On the voltage issue, they did not say it was requesting an out of spec voltage, they said it was incorrect. This is not necessarily detectable out of context. Dynamic voltage and frequency scaling and all the analog issues that go with it are fiendishly complicated, voltage requested from a regulator is not what gets seen at any given component of the chip, loads, switching, capacitance, frequency, temperature, etc., can all conspire to change these things. And modern CPUs run as close to absolute minimum voltage/timing guard bands as possible to improve efficiency, and they boost up to as high voltages as they can to increase performance. A small bug or error in some characterization data in this very complicated algorithm of many variables and large multi dimensional tables could easily cause voltage/timing to go out of spec and cause instability. And it does not necessarily leave some nice log you can debug because you can't measure voltage from all billion components in the chip on a continuous basis.

And some bugs just take a while to find and fix. I'm not a tester per se but I found a logic bug in a CPU (not Intel but commercial CPU) that was quickly reproducible and resulted in a very hard lockup of a unit in the core, but it still took weeks to find it. Imagine some ephemeral analog bug lurking in a dusty corner of their operating envelope.

Then you actually have to develop the fix, then you have to run that fix through quite a rigorous testing process and get reasonable confidence that it solves the problem, before you would even make this announcement to say you've solved it. Add N more weeks for that.

So, not to say a dishonest or bad motivation from Intel is out of the question. But it seems impossible to make such speculations from the information we have. This announcement would be quite believable to me.

2 comments

I agree with most of what you said, so cherry picking one thingy to reply to isn't my intention, but

"And some bugs just take a while to find and fix."

I think it's less that it took awhile to find the bug/etc, more so that they've been pretty much radio silent for six months. AMD had the issue with burning 7 series CPUs, they were quick to at least put out a statement that they'll make customers whole again.

Well as it comes to Intel executive management and PR, I'm entirely unqualified to make any educated comment or speculation about it. I can't say I'm aware of Intel ever having great renown for its handling of product defects though.
Oh, I'm certainly the same, just some rando enjoying my popcorn.
> As you see it's very hard from the outside to know if something can be reasonably fixed by microcode or to call it a "microcode issue

They claimed:

> a microcode algorithm resulting in incorrect voltage requests to the processor.
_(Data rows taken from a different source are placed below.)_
-- ==== Sys2Proof/Machine/Scans.lean ====
section
/-!
DEFINITION. Machine/Scans.lean: reflection scans (R117 to R119, Table 5.10) and crack scans (R280).
-/

namespace Sys2Proof.Machine

/-! ## Queueing a scan -/

/-- A scan may not be asked for: the reference, a calibration, or an interleave item that is not calibrated (R100,
R101). -/
def scanReady (s : State) (t : Nat) : Option Byte :=
  if !(s.tile t).refReady then some St.refNotReady
  else if calibrating s t 0 || calibrating s t 1 then some St.busyCal
  else if !(s.tile t).ilvCal then some St.adcUncal
  else none

/-- Scans of a tile that are queued or run. -/
def scanCount (x : Tile) : Nat := x.scans.length + bit x.scanning.isSome

/-- Put a scan in the queue of four places (R118). -/
def Scan.enqueue (t : Nat) (n : Scan) (s : State) : Verdict :=
  if 4 ≤ scanCount (s.tile t) then badReason 6
  else .pend (s.modTile t (fun x => { x with scans := x.scans ++ [n] }))

/-- AVG, LEVEL and VF lie in their ranges. -/
def scanRanges (n : Scan) : Bool :=
  decide (1 ≤ n.avg) && decide (n.avg ≤ 16) && decide (1 ≤ n.level) && decide (n.level ≤ 10)
    && decide (500 ≤ n.vf) && decide (n.vf ≤ 1000)

/-- Every range of RSCAN. -/
def scanOk (n : Scan) : Bool :=
  scanRanges n && decide (n.position ≤ 31) && decide (64 ≤ n.length) && decide (n.length ≤ 1000)
    && ffinite n.thresh && decide (fnum (fof (1 / 100)) ≤ fnum n.thresh) && decide (fnum n.thresh ≤ 1)

/-- RAW_BUF names a buffer that is no FORMAT 1 buffer. -/
def rawBufBad (x : Tile) (n : Scan) : Bool :=
  match n.rawBuf with
  | some b => 64 ≤ b || (vget x.bufs b none).map (·.format) != some 1
  | none => false

def specRscan : OpSpec :=
  { op := 0x360, owner := false, rev1 := false, rsv := 9, used := [(8, 8, 0xFF), (16, 5, 0xFF)] }

/-- The scan of a packet. -/
def packetScan (pk : Packet) (k : Key) : Scan :=
  { key := some k, position := pk.u8 9, avg := pk.u8 10, level := pk.u8 11, length := pk.u16 12, vf := pk.u16 14
    thresh := pk.f32 16, rawBuf := if pk.u8 20 = 0xFF then none else some (pk.u8 20), crack := none }

def bodyRscan (pk : Packet) (k : Key) (s : State) : Verdict :=
  onTile pk s fun t =>
    let n := packetScan pk k
    if !scanOk n then badReason 1
    else
      match scanReady s t with
      | some st => failWith st
      | none => if rawBufBad (s.tile t) n then badReason 10 else Scan.enqueue t n s

/-- RSCAN (R118). -/
def execRscan (q : Nat) (pk : Packet) (s : State) : Host.Outcome State Fault Refusal :=
  .next (Cmd.run specRscan bodyRscan q pk s)

def specPanelCrackScan : OpSpec :=
  { op := 0xA08, owner := false, rev1 := false, rsv := 2, used := [(8, 1, 0xFF), (10, 2, 0xFF), (14, 2, 0xFF)] }

/-- The crack scan of a packet: LENGTH 1,000 and THRESH 0.2 on CRACK_POS (R280). -/
def packetCrackScan (pk : Packet) (k : Key) (h pos : Nat) : Scan :=
  { key := some k, position := pos, avg := pk.u8 10, level := pk.u8 11, length := 1000, vf := pk.u16 14
    thresh := fof (1 / 5), rawBuf := none, crack := some h }

def bodyPanelCrackScan (pk : Packet) (k : Key) (s : State) : Verdict :=
  onHead 2 pk s fun h =>
    let n := packetCrackScan pk k h (s.head h).crackPos
    if !scanRanges n then badReason 1
    else if n.position = 0xFF then badReason 8
    else
      match scanReady s h with
      | some st => failWith st
      | none => Scan.enqueue h n s

/-- PANEL_CRACK_SCAN (R280). -/
def execPanelCrackScan (q : Nat) (pk : Packet) (s : State) : Host.Outcome State Fault Refusal :=
  .next (Cmd.run specPanelCrackScan bodyPanelCrackScan q pk s)

/-! ## Running a scan -/

/-- The scan at the head of the queue may start (R118, R121). -/
def scanMayStart (s : State) (t : Nat) : Bool :=
  let x := s.tile t
  s.tileOn t && x.scanning.isNone && !x.urgentOn && !calBegun s t 0 && !calBegun s t 1 && !inGlow s
    && (x.scanFirst || x.gapRan s.tb.elapsed || x.bothFrom.isSome)

/-- Start a scan: once both sequences have run for 1 ms since the last one, they are suspended and LTMUX is set. -/
def Scan.start (t : Nat) (n : Scan) (rest : List Scan) (s : State) : State :=
  let x := s.tile t
  let s := match x.bothFrom, x.scanRan with
    | some a, some r => if x.scanFirst then s else untilElapsed (a + (1000000 - r)) s
    | _, _ => s
  let s := Seq.suspend t 1 (Seq.suspend t 0 s)
  s.modTile t (fun x => { x with
    scans := rest, scanning := some (n, []), scanFirst := false, scanRan := none, ltmux := n.position
    launchAt := s.tb.elapsed })

/-- RSCAN_START (R118). -/
def execRscanStart (tile : Nat) (s : State) : Host.Outcome State Fault Refusal :=
  .next (match (s.tile tile).scans with
    | n :: rest => whenever (scanMayStart s tile) (Scan.start tile n rest) s
    | [] => s)

/-- RSCAN_LAUNCH (R118): the first launch is 25 us after LTMUX is set, the others follow 10 us apart. -/
def execRscanLaunch (tile : Nat) (capture : List Int) (s : State) : Host.Outcome State Fault Refusal :=
  .next (match (s.tile tile).scanning with
    | some (n, caps) =>
      if s.tileOn tile && caps.length < n.avg then
        let s := untilElapsed ((s.tile tile).launchAt + (if caps.isEmpty then 25000 else 10000)) s
        s.modTile tile (fun x => { x with
          scanning := some (n, caps ++ [capture.take n.length]), launchAt := s.tb.elapsed })
      else s
    | none => s)

/-- Sample `i` of the averaged trace, rounded to nearest (log 19). -/
def traceSample (caps : List (List Int)) (i : Nat) : Int :=
  let sum : Int := caps.foldl (fun a c => a + c.getD i 0) 0
  roundAway ((sum : Rat) / (caps.length : Rat))

/-- Entry `e` of the trace: eight signed 16-bit samples, in time order (R116); samples past LENGTH read 0 (log 12). -/
def traceEntry (n : Scan) (caps : List (List Int)) (e : Nat) : List Byte :=
  (List.range 8).flatMap (fun j =>
    leBytes 2 (if 8 * e + j < n.length then toBits 16 (traceSample caps (8 * e + j)) else 0))

/-- Write the averaged trace to RAW_BUF. -/
def Scan.raw (t : Nat) (n : Scan) (caps : List (List Int)) (s : State) : State :=
  match n.rawBuf with
  | some b => (List.range (ceilDiv n.length 8)).foldl (fun s e => Dma.append t b (traceEntry n caps e) s) s
  | none => s

/-- The distance of a discontinuity in whole centimetres, VF * c * t / 2, its index in 1/16 sample of 2 ns (R119). -/
def scanDistance (vf index : Nat) : Nat :=
  roundNat ((vf : Rat) / 1000 * 299792458 * ((index : Rat) * 125 / 1000000000000) / 2 * 100)

/-- Put a discontinuity into a list by its index. -/
def byIndex (d : Nat × Int) : List (Nat × Int) → List (Nat × Int)
  | [] => [d]
  | e :: r => if d.1 < e.1 then d :: e :: r else e :: byIndex d r

/-- One way in which a stretch of the trace changes: its first and last sample, and the change in converter codes. -/
structure Change where
  first : Nat
  last : Nat
  by' : Int
deriving DecidableEq, Repr

/-- The stretches in which a trace goes on rising or falling. The stretch in hand began at sample `a` with the value
`base`, and `last` is the value of sample `i`. -/
def changes (a i : Nat) (base last : Int) : List Int → List Change
  | [] => if last = base then [] else [{ first := a, last := i, by' := last - base }]
  | x :: r =>
    if last = base then changes i (i + 1) last x r
    else if x != last && decide (base < last) == decide (last < x) then changes a (i + 1) base x r
    else { first := a, last := i, by' := last - base } :: changes i (i + 1) last x r

/-- The averaged trace. -/
def traceOf (n : Scan) (caps : List (List Int)) : List Int := (List.range n.length).map (traceSample caps)

/-- The launched step in converter codes: LEVEL steps of 0.1 V on the 14-bit span of +-1.25 V (R97, log 33). -/
def stepCodes (n : Scan) : Rat := (n.level : Rat) / 10 * 8192 / (5 / 4)

/-- Where a change lies, in 1/16 sample from the launch edge: within its stretch, where the device's interpolation, which
the spec does not state, places it (log 33), less the launch-path delay. -/
def changeAt (place delay : Nat) (c : Change) : Int :=
  (16 * c.first + place % (16 * (c.last - c.first) + 1) : Nat) - (delay : Int)

/-- The changes with their places; one that is given no place lies at the start of its stretch. -/
def placed (places : List Nat) : List Change → List (Nat × Change)
  | [] => []
  | c :: r => (places.headD 0, c) :: placed places.tail r

/-- The discontinuities of a trace, nearest first: index in 1/16 sample and the reflection coefficient in 1/10,000, for
each change that reaches THRESH of the launched step, behind the launch edge and within LENGTH (R119). -/
def scanFound (places : List Nat) (delay : Nat) (n : Scan) (caps : List (List Int)) : List (Nat × Int) :=
  let l := match traceOf n caps with
    | x :: r => changes 0 0 x x r
    | [] => []
  let all := (placed places l).map (fun p => (changeAt p.1 delay p.2, (p.2.by' : Rat) / stepCodes n))
  ((all.filter (fun d => decide (0 < d.1) && decide (d.1 < 16 * (n.length : Int)) && decide (fnum n.thresh ≤ rabs d.2))).map
    (fun d => (d.1.toNat, roundAway (d.2 * 10000)))).foldl (fun l d => byIndex d l) []

/-- The RESULT of RSCAN. -/
def scanResult (n : Scan) (l : List (Nat × Int)) : Nat :=
  let four := l.take 4
  result ([(5, 1, four.length), (22, 1, bit (decide (4 < l.length)))]
    ++ (List.range four.length).flatMap (fun i =>
      let d := four.getD i (0, 0)
      [(6 + 4 * i, 2, scanDistance n.vf d.1), (8 + 4 * i, 2, toBits 16 d.2)]))

/-- The RESULT of PANEL_CRACK_SCAN: the nearest reported discontinuity on the loop (R280). -/
def crackResult (s : State) (h : Nat) (n : Scan) (l : List (Nat × Int)) : Nat :=
  let x := s.head h
  let on (d : Nat × Int) : Bool :=
    decide (x.crackLead ≤ scanDistance n.vf d.1) && decide (scanDistance n.vf d.1 ≤ x.crackLead + x.crackLen)
  match (l.take 4).find? on with
  | some d => result [(5, 1, if 0 < d.2 then 1 else 2), (6, 2, scanDistance n.vf d.1 - x.crackLead), (8, 2, toBits 16 d.2)]
  | none => 0

/-- The end of a scan: its trace and its reply; urgent work that came meanwhile runs first, and then the tile's converters
go on (R118, R121). -/
def Scan.finish (t : Nat) (places : List Nat) (n : Scan) (caps : List (List Int)) (s : State) : State :=
  let l := scanFound places (s.tile t).launchDelay n caps
  let s := Scan.raw t n caps s
  let s := s.modTile t (fun x => { x with
    scanning := none, scanRan := some 0, bothFrom := none, holdA := !x.urgent.isEmpty })
  let s := Seq.releaseBoth t (Cal.tryAll t s)
  Cmd.finalOpt n.key St.ok (match n.crack with
    | some h => crackResult s h n l
    | none => scanResult n l) s

/-- RSCAN_END (R118, R119): the last capture ends 2 us after its launch. -/
def execRscanEnd (tile : Nat) (places : List Nat) (s : State) : Host.Outcome State Fault Refusal :=
  .next (match (s.tile tile).scanning with
    | some (n, caps) =>
      if s.tileOn tile && n.avg ≤ caps.length then
        Scan.finish tile places n caps (untilElapsed ((s.tile tile).launchAt + 2000) s)
      else s
    | none => s)

end Sys2Proof.Machine
end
I was responding in context of OP's theory that their statement may not be entirely truthful.
The thing is, "incorrect" implies the existence of a static "correct". Which I interpret as a static spec which a microcode bug violated and could be fixed back to that static spec with a simple microcode update.

I do find your suggested scenario to be very plausible. That Intel have discovered their original voltage algorithm was flawed, leading to instability. And it is very feasible that simply updating the microcode is the correct fix for such an issue.

If Intel had explicitly stated that the original voltage algorithm spec was wrong, and the new one fixes the issue, I'd be pretty willing to believe them, and probably wouldn't have written that comment.

I'm not saying your integration of "incorrect voltage" as meaning "voltage that we now know causes instability" is wrong. It's an ambiguous statement and either interpretation is valid. But I have experience working with PR people, they know how to avoid ambiguous statements.

PR people are also experts at using ambiguous statements to their advantage. Crafting statements where not only are there multiple possible interoperation, but statements where the average reader will tend to interpret in the best possible way. I have experience in helping PR people to craft such statements. There are a few other examples of "ambitious statements" in that statement, which leads me to question the honesty of the whole thing.